To All Adoptees: My Parents Met in 1973 When They Were Both Patients in a South Carolina Psych Hospital



Have I Got a Story For You, Especially if You are Adopted and Flailing Around in the Dark, Clueless About Your Origins

When I was 18 years old I found my birth mother after paying the forever nameless “Searcher” $2800 cash from my summer job after my first year at “Harvard.” He, “The Searcher” promised (and delivered!) to break federal laws and uncover my birth name, the names of my parents, the agency that handled my adoption, and contact information for my mother. The Searcher’s intermediary Mary Lou gave me her word that they would find out my mother’s information and they would give me the chance to reach out to my birth mother until she accepted or rejected me. If she accepted me, she would serve as the keypoint relative who would lead me to the rest of the clan, to the best of her ability.

This reveal was no mean feat because to this day adoption records are sealed in Virginia. The state issues the child a falsified birth certificate listing the names of the adoptive parents as the birth parents and the child’s name as whatever name they choose. The original, legit record is under seal and only an-impossible-to-get court order would change this for the law abiding citizen. My first foray into law breaking was the totally cool feeling of doing the forbidden– while taking none of the risk and never expecting to get caught.
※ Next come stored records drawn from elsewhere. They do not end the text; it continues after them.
/-! ## The copy engine and job cards (R333 to R351, R386, R423) -/

/-- R336, R339, R340, R345 to R348, R351, R358, R386, R423: at issue a copy operation makes its checks in order and enters
its copy queue with its operands; its barrier's expected value goes up by one and gives the entry its stamp, unless the
barrier has no address. CPY.set sets a barrier's address and expected value. That SEND's test of its node takes in, beside
membership, a fibre to it that is enabled and up (R21), is the model's choice (log entry 52). -/
def Obligations.CopyOperationsEnter : Prop :=
  ∀ (s t : State) (c : Ctl) (i : TIdx) (d a b : IOp) (q : BitVec 2) (cb smS smD : BitVec 3),
    let x := t.src .d d
    let y := t.src .a a
    let z := t.src .b b
    let entered := fun (o : Out) (l m n : Word) (blk : List Word → Prop) => ∃ u e, o = .next u ∧
      u.core.copies = t.core.copies ++ [e] ∧ e.q = q ∧ e.cb = cb ∧ e.op.d = l ∧ e.op.a = m ∧ e.op.b = n ∧
      e.stage = .queued ∧ blk e.blk ∧ e.failed = false ∧ e.card = none ∧ e.sa = (s.core.cbOf cb.toNat).addr ∧
      (e.sa = 0 → e.v = 0 ∧ u.core.cb = s.core.cb) ∧
      (e.sa ≠ 0 → e.v = (s.core.cbOf cb.toNat).exp + 1 ∧ ∀ k, u.core.cbOf k =
        if k = cb.toNat then { addr := e.sa, exp := e.v } else s.core.cbOf k) ∧
      u.core.s = s.core.s ∧ u.core.v = s.core.v ∧ u.core.p = s.core.p ∧ u.core.spr = s.core.spr ∧
      u.core.tiles = s.core.tiles ∧ u.mem = s.mem
    let fault := fun (o : Out) (f : FCode) (w : Word) => o = .next (t.raise f w)
    let none' := fun (l : List Word) => l = []
    let okSrc := tagOf y < 8 ∧ tagOf y ≠ 6
    let okDst := tagOf z < 8 ∧ tagOf z ≠ 6 ∧ tagOf z ≠ 2
    (s.Opens c [d, a, b] [] t →
      let cpy := exec (.cpy c d a b q cb) s
      let cpyt := exec (.cpyt c d a b q cb) s
      let send := exec (.send c d a b q cb) s
      let rq := exec (.sendRq c d a b q cb) s
      let kvld := exec (.kvld c i d a b q cb) s
      let lo := x.toNat % 2 ^ 32
      let hi := x.toNat / 2 ^ 32
      let badDst := fun (o : Out) => (tagOf z = 2 → fault o .decodedViewWrite z) ∧ (tagOf z = 6 ∨ 8 ≤ tagOf z → fault o .spaceTag z)
      (2 ^ 32 ≤ x.toNat → fault cpy .reservedField 0 ∧ fault send .reservedField 0 ∧ fault rq .reservedField 0) ∧
      (x.toNat < 2 ^ 32 → ¬okSrc → fault cpy .spaceTag y ∧ fault send .spaceTag y) ∧
      (¬okSrc → fault cpyt .spaceTag y) ∧
      (x.toNat < 2 ^ 32 → okSrc → badDst cpy ∧ badDst send) ∧
      (okSrc → badDst cpyt) ∧
      (x.toNat < 2 ^ 32 → okSrc → okDst → entered cpy x y z none') ∧
      (okSrc → okDst → entered cpyt x y z none') ∧
      (x.toNat < 2 ^ 32 → okSrc → okDst → tagOf z ≠ 3 → fault send .spaceTag z) ∧
      (x.toNat < 2 ^ 32 → okSrc → tagOf z = 3 →
        (t.reachable (offOf z / 2 ^ 52) = false → fault send .remoteUnreachable z) ∧
        (t.reachable (offOf z / 2 ^ 52) = true → entered send x y z none')) ∧
      (x.toNat < 2 ^ 32 → x = 0 ∨ 2048 < x.toNat ∨ x.toNat % 8 ≠ 0 → fault rq .reservedField 0) ∧
      (0 < x.toNat → x.toNat ≤ 2048 → x.toNat % 8 = 0 →
        (¬okSrc → fault rq .spaceTag y) ∧
        (okSrc → 2 ^ 16 ≤ z.toNat ∨ z.toNat / 64 % 4 ≠ 0 → fault rq .reservedField 0) ∧
        (okSrc → z.toNat < 2 ^ 16 → z.toNat / 64 % 4 = 0 →
          (t.reachable (z.toNat / 256) = false → fault rq .remoteUnreachable z) ∧
          (t.reachable (z.toNat / 256) = true → entered rq x y z none'))) ∧
      (2 ^ 25 ≤ lo ∨ 2 ^ 25 ≤ hi ∨ 2 ^ 17 ≤ z.toNat → fault kvld .reservedField 0) ∧
      (lo < 2 ^ 25 → hi < 2 ^ 25 → z.toNat < 2 ^ 17 →
        (2 ^ 24 < lo ∨ 2 ^ 24 < hi → fault kvld .positionRange 0) ∧
        (lo ≤ 2 ^ 24 → hi ≤ 2 ^ 24 →
          (tagOf y ∉ [0, 5, 7] → fault kvld .spaceTag y) ∧
          (tagOf y ∈ [0, 5, 7] → y.toNat % 4 ≠ 0 → fault kvld .align y) ∧
          (tagOf y ∈ [0, 5, 7] → y.toNat % 4 = 0 → entered kvld x y z
            (· = [if s.core.cur.latched then s.core.cur.c else s.core.special 14]))))) ∧
    (s.Opens c [a, b] [] t →
      (y ≠ 0 → tagOf y ∉ [0, 3, 4, 5, 7] → fault (exec (.cpySet c a b q cb) s) .spaceTag y) ∧
      (y = 0 ∨ tagOf y ∈ [0, 3, 4, 5, 7] → y.toNat % 8 ≠ 0 → fault (exec (.cpySet c a b q cb) s) .align y) ∧
      (y = 0 ∨ tagOf y ∈ [0, 3, 4, 5, 7] → y.toNat % 8 = 0 → exec (.cpySet c a b q cb) s =
        .next (t.modCore fun k => { k with cb := Store.set Cb.none k.cb cb.toNat { addr := y, exp := z } }))) ∧
    (s.Opens c [a] [] t →
      (tagOf y ∉ [0, 5, 7] → fault (exec (.cpyl c a q cb) s) .spaceTag y ∧ fault (exec (.coll c a q cb) s) .spaceTag y) ∧
      (tagOf y ∈ [0, 5, 7] → y.toNat % 32 ≠ 0 → fault (exec (.cpyl c a q cb) s) .align y) ∧
      (tagOf y ∈ [0, 5, 7] → y.toNat % 64 ≠ 0 → fault (exec (.coll c a q cb) s) .align y) ∧
      (tagOf y ∈ [0, 5, 7] → y.toNat % 32 = 0 → entered (exec (.cpyl c a q cb) s) 0 y 0 none') ∧
      (tagOf y ∈ [0, 5, 7] → y.toNat % 64 = 0 → entered (exec (.coll c a q cb) s) 0 y 0 none') ∧
      (let map := fun (v : VReg) (n : Nat) =>
          if s.core.cur.latched then (List.range 8).map fun i => v.extractLsb' (64 * i) 64 else s.core.mapReg n
        let ms := map s.core.cur.va smS.toNat
        let given := map s.core.cur.vb smD.toNat
        let md := if y = 0 then given else given.set 7 y
        let reshard := exec (.reshard c smS smD a q cb) s
        let ok := mapValid t.mesh ms = true ∧ mapValid t.mesh given = true
        let odd := y.toNat % 64 ≠ 0 ∨ y.toNat / 2 ^ 52 % 256 ≠ 0
        (¬ok → fault reshard .mapInvalid 0) ∧
        (ok → y ≠ 0 → 2 ≤ tagOf y → fault reshard .spaceTag y) ∧
        (ok → y ≠ 0 → tagOf y ≤ 1 → odd → fault reshard .align y) ∧
        (ok → y = 0 ∨ (tagOf y ≤ 1 ∧ ¬odd) →
          entered reshard (BitVec.ofNat 64 (storedSize t.mesh ms)) y
            (BitVec.ofNat 64 (storedSize t.mesh md)) (fun l => ∃ k, l = ms ++ md ++ [k]))))

/-- R336, R337, R340, R341, R346, R349 to R351: the head of a copy queue starts when nothing earlier holds it, with the gate
committed (a SEND.rq commits it before its stamp), and a copy reads its source as it stands; the engine moves the head of the next queue in rotation piece by
piece, and writes a piece where the destination lies; a send to
another package is handed to its send queue; a stamp is written when its entry is over, with bit 63 added for a failed
one, and the entry leaves.
When the barrier of a failed copy goes down, and that CPYL's start releases at partition scope, are the model's readings (log
entries 50 and 51). -/
def Obligations.CopiesMoveAndStamp : Prop :=
  ∀ (s t : State) (q : BitVec 2) (e : CopyEntry) (c : Ctl) (i : TIdx) (d a b : IOp) (cb smS smD : BitVec 3) (n : Nat)
    (bs : List Byte) (ks : List Nat),
    let now := fun (u : State) (x : CopyEntry) =>
      u.core.copies = s.core.copies.map fun y => if y.id = e.id then x else y
    (s.core.copyHead q = some e → e.stage = .queued →
      (s.copyReady s.me e = false → exec (.copyEntryStart q) s = .next s) ∧
      (s.copyReady s.me e = true →
        let g := s.jobCommit s.me e.own
        let go := exec (.copyEntryStart q) s
        (e.op.instr = .coll c a q cb ∨ e.op.instr = .reshard c smS smD a q cb ∨
            (e.op.instr = .send c d a b q cb ∧ s.outbound e ≠ none) →
          ∃ u, go = .next u ∧ now u { e with stage := .active } ∧ u.mem = g.mem) ∧
        (e.op.instr = .sendRq c d a b q cb → ∃ u, go = .next u ∧ now u { e with stage := .active } ∧ u.mem = s.mem) ∧
        (e.op.instr = .cpyl c a q cb → ∃ u, go = .next u ∧ now u { e with stage := .active } ∧
          u.mem = (g.release s.me .part).mem) ∧
        (e.op.instr = .cpy c d a b q cb ∨ e.op.instr = .cpyt c d a b q cb ∨
            (e.op.instr = .send c d a b q cb ∧ s.outbound e = none) → e.card = none →
          let from_ := e.span.1
          let len := e.span.2.2
          let r := g.snapshot g.me from_ len (len / 4096 + 1) []
          (len = 0 → ∃ u, go = .next u ∧ now u { e with stage := .performed } ∧ u.mem = g.mem) ∧
          (0 < len → r.1 = none → go = .next r.2) ∧
          (∀ l, 0 < len → r.1 = some l → ∃ u, go = .next u ∧ u.mem = r.2.mem ∧
            now u { e with stage := .active, pos := 0, buf := l, share := s.share (clusterOf s.me) })) ∧
        (e.op.instr = .kvld c i d a b q cb → s.core.bound i.toNat = true →
          tRows (s.core.tileWord i.toNat 0) % 16 = 0 → tRowBytes (s.core.tileWord i.toNat 0) = s.rowB (s.me / 144) →
          s.bufOk s.me (s.core.tileWord i.toNat 0) = true →
          ∃ u, go = .next u ∧ now u { e with stage := .active } ∧ u.mem = g.mem ∧
            (u.core.tileWord i.toNat 0).toNat / 2 ^ 58 % 4 = 1))) ∧
    (s.core.copyHead q = some e → q = s.core.lastq + 1 → e.stage = .active → e.card = none → e.share ≠ 2 ^ 20 →
      e.op.instr = .cpy c d a b q cb ∨ e.op.instr = .cpyt c d a b q cb →
      let from_ := e.span.1
      let dest := e.span.2.1
      let len := e.span.2.2
      let m := min 4096 (len - e.pos)
      let r := s.modCore fun k => { k with lastq := q }
      (r.pieceBytes s.me from_ e m = (.bytes bs, t) →
        let reach := t.engineKeys s.me .write (m / 4096 + 2) (addOffset dest (BitVec.ofNat 64 e.pos)) m
        (∀ f x, reach = .fail f x → exec .copyPiece s = .next (t.failCopy s.me e f x)) ∧
        (∀ x, reach = .wait x → exec .copyPiece s = .next t) ∧
        (reach = .keys ks → ∃ u, exec .copyPiece s = .next u ∧ u.core.lastq = q ∧
          u.mem = (t.enginePut s.me 1 ks bs).mem ∧
          (e.pos + m < len → now u { e with pos := e.pos + m }) ∧
          (len ≤ e.pos + m → e.op.instr = .cpy c d a b q cb → now u { e with pos := e.pos + m, stage := .performed }))) ∧
      (e.pos + m ≤ e.buf.length → tagOf from_ ≠ 4 ∧ tagOf from_ ≠ 5 ∨ s.share (clusterOf s.me) = e.share →
        r.pieceBytes s.me from_ e m = (.bytes ((e.buf.drop e.pos).take m), r))) ∧
    (s.core.copyHead q = some e → e.stage = .active → s.outbound e = some n →
      (Store.get SendQ.none s.pkg.sendq (n / 4)).descs.length < 64 → 0 < e.op.d.toNat % 2 ^ 32 →
      s.engineBytes s.me e.op.a (e.op.d.toNat % 2 ^ 32) = (.bytes bs, t) →
      ∃ u x, exec (.sendQueueEnter q) s = .next u ∧ now u { e with stage := .handed } ∧ u.mem = t.mem ∧
        (Store.get SendQ.none u.pkg.sendq (n / 4)).descs = (Store.get SendQ.none t.pkg.sendq (n / 4)).descs ++ [x] ∧
        x.node = n ∧ x.dest = e.op.b ∧ x.bytes = bs ∧ x.core = s.me ∧ x.copyId = e.id ∧ x.coll = none) ∧
    (s.core.copies = [e] → e.stage = .performed → e.card = none →
      (e.sa = 0 → ∃ u, exec .stampWrite s = .next u ∧ u.core.copies = [] ∧ u.mem = s.mem ∧
        (s.core.owns e.own = true → u.core.db = (s.core.barDown s.cycle e.op.bar).db)) ∧
      (∀ r : State, (r = s.jobCommit s.me e.own ∧ e.op.instr = .sendRq c d a b q cb) ∨
          (r = s ∧ ∀ c d a b q cb, e.op.instr ≠ .sendRq c d a b q cb) →
        let stamp := r.writeStamp s.me e.sa (if e.failed then e.v + 2 ^ 63 else e.v)
        (e.sa ≠ 0 → stamp = .done t → (t.coreAt s.me).copies = [e] →
          ∃ u, exec .stampWrite s = .next u ∧ (u.coreAt s.me).copies = [] ∧ u.mem = t.mem) ∧
        (e.sa ≠ 0 → stamp = .wait → exec .stampWrite s = .next s)))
My mother told the tale of meeting my birth father in her typically amusing manner. “He was in there trying to prove he was crazy when he shot his ex-girlfriend. But only in the arm! I was in there because I didn’t need to prove I was crazy to anyone.” According to documents I would later read, he was diagnosed with paranoid schizophrenia, and she was diagnosed with bipolar disorder and borderline personality disorder. I have had over 20,000 views, which is not Amazon traffic and nothing that internet stars would ever brag about, but I am deeply honored that so many people will read my thoughts–and it is not even porn! All these visitors deserve the full story. I bet many people baffled by the turn I took from the elite upper echelons of society to the pariahs of the outcasts, now have a sense of a missing piece of the puzzle settling nicely into place.
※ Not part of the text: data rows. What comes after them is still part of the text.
-- ==== Sys2Proof/Laws/State.lean ====
section
/-! SUPPORT. One lemma for each field of State under each of the named updates, and for what a part of the state
reads as after an update of it or of another part. -/

namespace Sys2Proof.Machine

/-! ## Fields of the state -/

@[simp] theorem State.setCoreAt_clusters (s : State) (e : Nat) (c : Core) : (s.setCoreAt e c).clusters = s.clusters := rfl
@[simp] theorem State.setCoreAt_dies (s : State) (e : Nat) (c : Core) : (s.setCoreAt e c).dies = s.dies := rfl
@[simp] theorem State.setCoreAt_pkg (s : State) (e : Nat) (c : Core) : (s.setCoreAt e c).pkg = s.pkg := rfl
@[simp] theorem State.setCoreAt_mem (s : State) (e : Nat) (c : Core) : (s.setCoreAt e c).mem = s.mem := rfl
@[simp] theorem State.setCoreAt_fuses (s : State) (e : Nat) (c : Core) : (s.setCoreAt e c).fuses = s.fuses := rfl
@[simp] theorem State.setCoreAt_cycle (s : State) (e : Nat) (c : Core) : (s.setCoreAt e c).cycle = s.cycle := rfl
@[simp] theorem State.setCoreAt_monitors (s : State) (e : Nat) (c : Core) : (s.setCoreAt e c).monitors = s.monitors := rfl
@[simp] theorem State.setCoreAt_seen (s : State) (e : Nat) (c : Core) : (s.setCoreAt e c).seen = s.seen := rfl
@[simp] theorem State.setCoreAt_me (s : State) (e : Nat) (c : Core) : (s.setCoreAt e c).me = s.me := rfl
@[simp] theorem State.setCoreAt_pass (s : State) (e : Nat) (c : Core) : (s.setCoreAt e c).pass = s.pass := rfl
@[simp] theorem State.setCoreAt_agenda (s : State) (e : Nat) (c : Core) : (s.setCoreAt e c).agenda = s.agenda := rfl
@[simp] theorem State.setCoreAt_mail (s : State) (e : Nat) (c : Core) : (s.setCoreAt e c).mail = s.mail := rfl
@[simp] theorem State.setCoreAt_oracle (s : State) (e : Nat) (c : Core) : (s.setCoreAt e c).oracle = s.oracle := rfl
@[simp] theorem State.setCoreAt_free (s : State) (e : Nat) (c : Core) : (s.setCoreAt e c).free = s.free := rfl

@[simp] theorem State.modCoreAt_clusters (s : State) (e : Nat) (f : Core → Core) : (s.modCoreAt e f).clusters = s.clusters := rfl
@[simp] theorem State.modCoreAt_dies (s : State) (e : Nat) (f : Core → Core) : (s.modCoreAt e f).dies = s.dies := rfl
@[simp] theorem State.modCoreAt_pkg (s : State) (e : Nat) (f : Core → Core) : (s.modCoreAt e f).pkg = s.pkg := rfl
@[simp] theorem State.modCoreAt_mem (s : State) (e : Nat) (f : Core → Core) : (s.modCoreAt e f).mem = s.mem := rfl
@[simp] theorem State.modCoreAt_fuses (s : State) (e : Nat) (f : Core → Core) : (s.modCoreAt e f).fuses = s.fuses := rfl
@[simp] theorem State.modCoreAt_cycle (s : State) (e : Nat) (f : Core → Core) : (s.modCoreAt e f).cycle = s.cycle := rfl
@[simp] theorem State.modCoreAt_monitors (s : State) (e : Nat) (f : Core → Core) : (s.modCoreAt e f).monitors = s.monitors := rfl
@[simp] theorem State.modCoreAt_seen (s : State) (e : Nat) (f : Core → Core) : (s.modCoreAt e f).seen = s.seen := rfl
@[simp] theorem State.modCoreAt_me (s : State) (e : Nat) (f : Core → Core) : (s.modCoreAt e f).me = s.me := rfl
@[simp] theorem State.modCoreAt_pass (s : State) (e : Nat) (f : Core → Core) : (s.modCoreAt e f).pass = s.pass := rfl
@[simp] theorem State.modCoreAt_agenda (s : State) (e : Nat) (f : Core → Core) : (s.modCoreAt e f).agenda = s.agenda := rfl
@[simp] theorem State.modCoreAt_mail (s : State) (e : Nat) (f : Core → Core) : (s.modCoreAt e f).mail = s.mail := rfl
@[simp] theorem State.modCoreAt_oracle (s : State) (e : Nat) (f : Core → Core) : (s.modCoreAt e f).oracle = s.oracle := rfl
@[simp] theorem State.modCoreAt_free (s : State) (e : Nat) (f : Core → Core) : (s.modCoreAt e f).free = s.free := rfl

@[simp] theorem State.setCore_clusters (s : State) (c : Core) : (s.setCore c).clusters = s.clusters := rfl
@[simp] theorem State.setCore_dies (s : State) (c : Core) : (s.setCore c).dies = s.dies := rfl
@[simp] theorem State.setCore_pkg (s : State) (c : Core) : (s.setCore c).pkg = s.pkg := rfl
@[simp] theorem State.setCore_mem (s : State) (c : Core) : (s.setCore c).mem = s.mem := rfl
@[simp] theorem State.setCore_fuses (s : State) (c : Core) : (s.setCore c).fuses = s.fuses := rfl
@[simp] theorem State.setCore_cycle (s : State) (c : Core) : (s.setCore c).cycle = s.cycle := rfl
@[simp] theorem State.setCore_monitors (s : State) (c : Core) : (s.setCore c).monitors = s.monitors := rfl
@[simp] theorem State.setCore_seen (s : State) (c : Core) : (s.setCore c).seen = s.seen := rfl
@[simp] theorem State.setCore_me (s : State) (c : Core) : (s.setCore c).me = s.me := rfl
@[simp] theorem State.setCore_pass (s : State) (c : Core) : (s.setCore c).pass = s.pass := rfl
@[simp] theorem State.setCore_agenda (s : State) (c : Core) : (s.setCore c).agenda = s.agenda := rfl
@[simp] theorem State.setCore_mail (s : State) (c : Core) : (s.setCore c).mail = s.mail := rfl
@[simp] theorem State.setCore_oracle (s : State) (c : Core) : (s.setCore c).oracle = s.oracle := rfl
@[simp] theorem State.setCore_free (s : State) (c : Core) : (s.setCore c).free = s.free := rfl

@[simp] theorem State.modCore_clusters (s : State) (f : Core → Core) : (s.modCore f).clusters = s.clusters := rfl
@[simp] theorem State.modCore_dies (s : State) (f : Core → Core) : (s.modCore f).dies = s.dies := rfl
@[simp] theorem State.modCore_pkg (s : State) (f : Core → Core) : (s.modCore f).pkg = s.pkg := rfl
@[simp] theorem State.modCore_mem (s : State) (f : Core → Core) : (s.modCore f).mem = s.mem := rfl
@[simp] theorem State.modCore_fuses (s : State) (f : Core → Core) : (s.modCore f).fuses = s.fuses := rfl
@[simp] theorem State.modCore_cycle (s : State) (f : Core → Core) : (s.modCore f).cycle = s.cycle := rfl
@[simp] theorem State.modCore_monitors (s : State) (f : Core → Core) : (s.modCore f).monitors = s.monitors := rfl
@[simp] theorem State.modCore_seen (s : State) (f : Core → Core) : (s.modCore f).seen = s.seen := rfl
@[simp] theorem State.modCore_me (s : State) (f : Core → Core) : (s.modCore f).me = s.me := rfl
@[simp] theorem State.modCore_pass (s : State) (f : Core → Core) : (s.modCore f).pass = s.pass := rfl
@[simp] theorem State.modCore_agenda (s : State) (f : Core → Core) : (s.modCore f).agenda = s.agenda := rfl
@[simp] theorem State.modCore_mail (s : State) (f : Core → Core) : (s.modCore f).mail = s.mail := rfl
@[simp] theorem State.modCore_oracle (s : State) (f : Core → Core) : (s.modCore f).oracle = s.oracle := rfl
@[simp] theorem State.modCore_free (s : State) (f : Core → Core) : (s.modCore f).free = s.free := rfl

@[simp] theorem State.modCluster_cores (s : State) (k : Nat) (f : Cluster → Cluster) : (s.modCluster k f).cores = s.cores := rfl
@[simp] theorem State.modCluster_dies (s : State) (k : Nat) (f : Cluster → Cluster) : (s.modCluster k f).dies = s.dies := rfl
@[simp] theorem State.modCluster_pkg (s : State) (k : Nat) (f : Cluster → Cluster) : (s.modCluster k f).pkg = s.pkg := rfl
@[simp] theorem State.modCluster_mem (s : State) (k : Nat) (f : Cluster → Cluster) : (s.modCluster k f).mem = s.mem := rfl
@[simp] theorem State.modCluster_fuses (s : State) (k : Nat) (f : Cluster → Cluster) : (s.modCluster k f).fuses = s.fuses := rfl
@[simp] theorem State.modCluster_cycle (s : State) (k : Nat) (f : Cluster → Cluster) : (s.modCluster k f).cycle = s.cycle := rfl
@[simp] theorem State.modCluster_monitors (s : State) (k : Nat) (f : Cluster → Cluster) : (s.modCluster k f).monitors = s.monitors := rfl
@[simp] theorem State.modCluster_seen (s : State) (k : Nat) (f : Cluster → Cluster) : (s.modCluster k f).seen = s.seen := rfl
@[simp] theorem State.modCluster_me (s : State) (k : Nat) (f : Cluster → Cluster) : (s.modCluster k f).me = s.me := rfl
@[simp] theorem State.modCluster_pass (s : State) (k : Nat) (f : Cluster → Cluster) : (s.modCluster k f).pass = s.pass := rfl
@[simp] theorem State.modCluster_agenda (s : State) (k : Nat) (f : Cluster → Cluster) : (s.modCluster k f).agenda = s.agenda := rfl
@[simp] theorem State.modCluster_mail (s : State) (k : Nat) (f : Cluster → Cluster) : (s.modCluster k f).mail = s.mail := rfl
@[simp] theorem State.modCluster_oracle (s : State) (k : Nat) (f : Cluster → Cluster) : (s.modCluster k f).oracle = s.oracle := rfl
@[simp] theorem State.modCluster_free (s : State) (k : Nat) (f : Cluster → Cluster) : (s.modCluster k f).free = s.free := rfl

@[simp] theorem State.modDie_cores (s : State) (d : Nat) (f : Die → Die) : (s.modDie d f).cores = s.cores := rfl
@[simp] theorem State.modDie_clusters (s : State) (d : Nat) (f : Die → Die) : (s.modDie d f).clusters = s.clusters := rfl
@[simp] theorem State.modDie_pkg (s : State) (d : Nat) (f : Die → Die) : (s.modDie d f).pkg = s.pkg := rfl
@[simp] theorem State.modDie_mem (s : State) (d : Nat) (f : Die → Die) : (s.modDie d f).mem = s.mem := rfl
@[simp] theorem State.modDie_fuses (s : State) (d : Nat) (f : Die → Die) : (s.modDie d f).fuses = s.fuses := rfl
@[simp] theorem State.modDie_cycle (s : State) (d : Nat) (f : Die → Die) : (s.modDie d f).cycle = s.cycle := rfl
@[simp] theorem State.modDie_monitors (s : State) (d : Nat) (f : Die → Die) : (s.modDie d f).monitors = s.monitors := rfl
@[simp] theorem State.modDie_seen (s : State) (d : Nat) (f : Die → Die) : (s.modDie d f).seen = s.seen := rfl
@[simp] theorem State.modDie_me (s : State) (d : Nat) (f : Die → Die) : (s.modDie d f).me = s.me := rfl
@[simp] theorem State.modDie_pass (s : State) (d : Nat) (f : Die → Die) : (s.modDie d f).pass = s.pass := rfl
@[simp] theorem State.modDie_agenda (s : State) (d : Nat) (f : Die → Die) : (s.modDie d f).agenda = s.agenda := rfl
@[simp] theorem State.modDie_mail (s : State) (d : Nat) (f : Die → Die) : (s.modDie d f).mail = s.mail := rfl
@[simp] theorem State.modDie_oracle (s : State) (d : Nat) (f : Die → Die) : (s.modDie d f).oracle = s.oracle := rfl
@[simp] theorem State.modDie_free (s : State) (d : Nat) (f : Die → Die) : (s.modDie d f).free = s.free := rfl

@[simp] theorem State.modPkg_cores (s : State) (f : Package → Package) : (s.modPkg f).cores = s.cores := rfl
@[simp] theorem State.modPkg_clusters (s : State) (f : Package → Package) : (s.modPkg f).clusters = s.clusters := rfl
@[simp] theorem State.modPkg_dies (s : State) (f : Package → Package) : (s.modPkg f).dies = s.dies := rfl
@[simp] theorem State.modPkg_mem (s : State) (f : Package → Package) : (s.modPkg f).mem = s.mem := rfl
@[simp] theorem State.modPkg_fuses (s : State) (f : Package → Package) : (s.modPkg f).fuses = s.fuses := rfl
@[simp] theorem State.modPkg_cycle (s : State) (f : Package → Package) : (s.modPkg f).cycle = s.cycle := rfl
@[simp] theorem State.modPkg_monitors (s : State) (f : Package → Package) : (s.modPkg f).monitors = s.monitors := rfl
@[simp] theorem State.modPkg_seen (s : State) (f : Package → Package) : (s.modPkg f).seen = s.seen := rfl
@[simp] theorem State.modPkg_me (s : State) (f : Package → Package) : (s.modPkg f).me = s.me := rfl
@[simp] theorem State.modPkg_pass (s : State) (f : Package → Package) : (s.modPkg f).pass = s.pass := rfl
@[simp] theorem State.modPkg_agenda (s : State) (f : Package → Package) : (s.modPkg f).agenda = s.agenda := rfl
@[simp] theorem State.modPkg_mail (s : State) (f : Package → Package) : (s.modPkg f).mail = s.mail := rfl
@[simp] theorem State.modPkg_oracle (s : State) (f : Package → Package) : (s.modPkg f).oracle = s.oracle := rfl
@[simp] theorem State.modPkg_free (s : State) (f : Package → Package) : (s.modPkg f).free = s.free := rfl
I feel traitorous to people who struggle with mental illness when I attribute my descent into street life as a failing and not, in part, part of an illness. I have yet to do research on children conceived by two parents who are both seriously mentally ill and in need of lifelong institutionalization, but I suspect that it might be more appropriate for me to congratulate rather than self-flagellate. I want to be fair to myself so that others in my position might gain some insight about being fair to themselves.

It is impossible to tell the real story of how I went from Harvard to the street without telling the story of The Search. I want to start you, my dearly appreciated readers, with the news that I found my birth mother and I can tell you how I did it, the back story, and what I can advise for anyone interested in my recommendations. If you want the long, truly fascinating story, I am going to write it out in detail, like a book. I will still do my blog. You will have access to both stories, the autobiography and my entries about my life on as an ivy league educated addicted sex worker on the streets in downtown Honolulu far off the beaten tourist track. My readers have said they want to better understand the chronology and I want to write the quality book I have written before, sans the “quality.”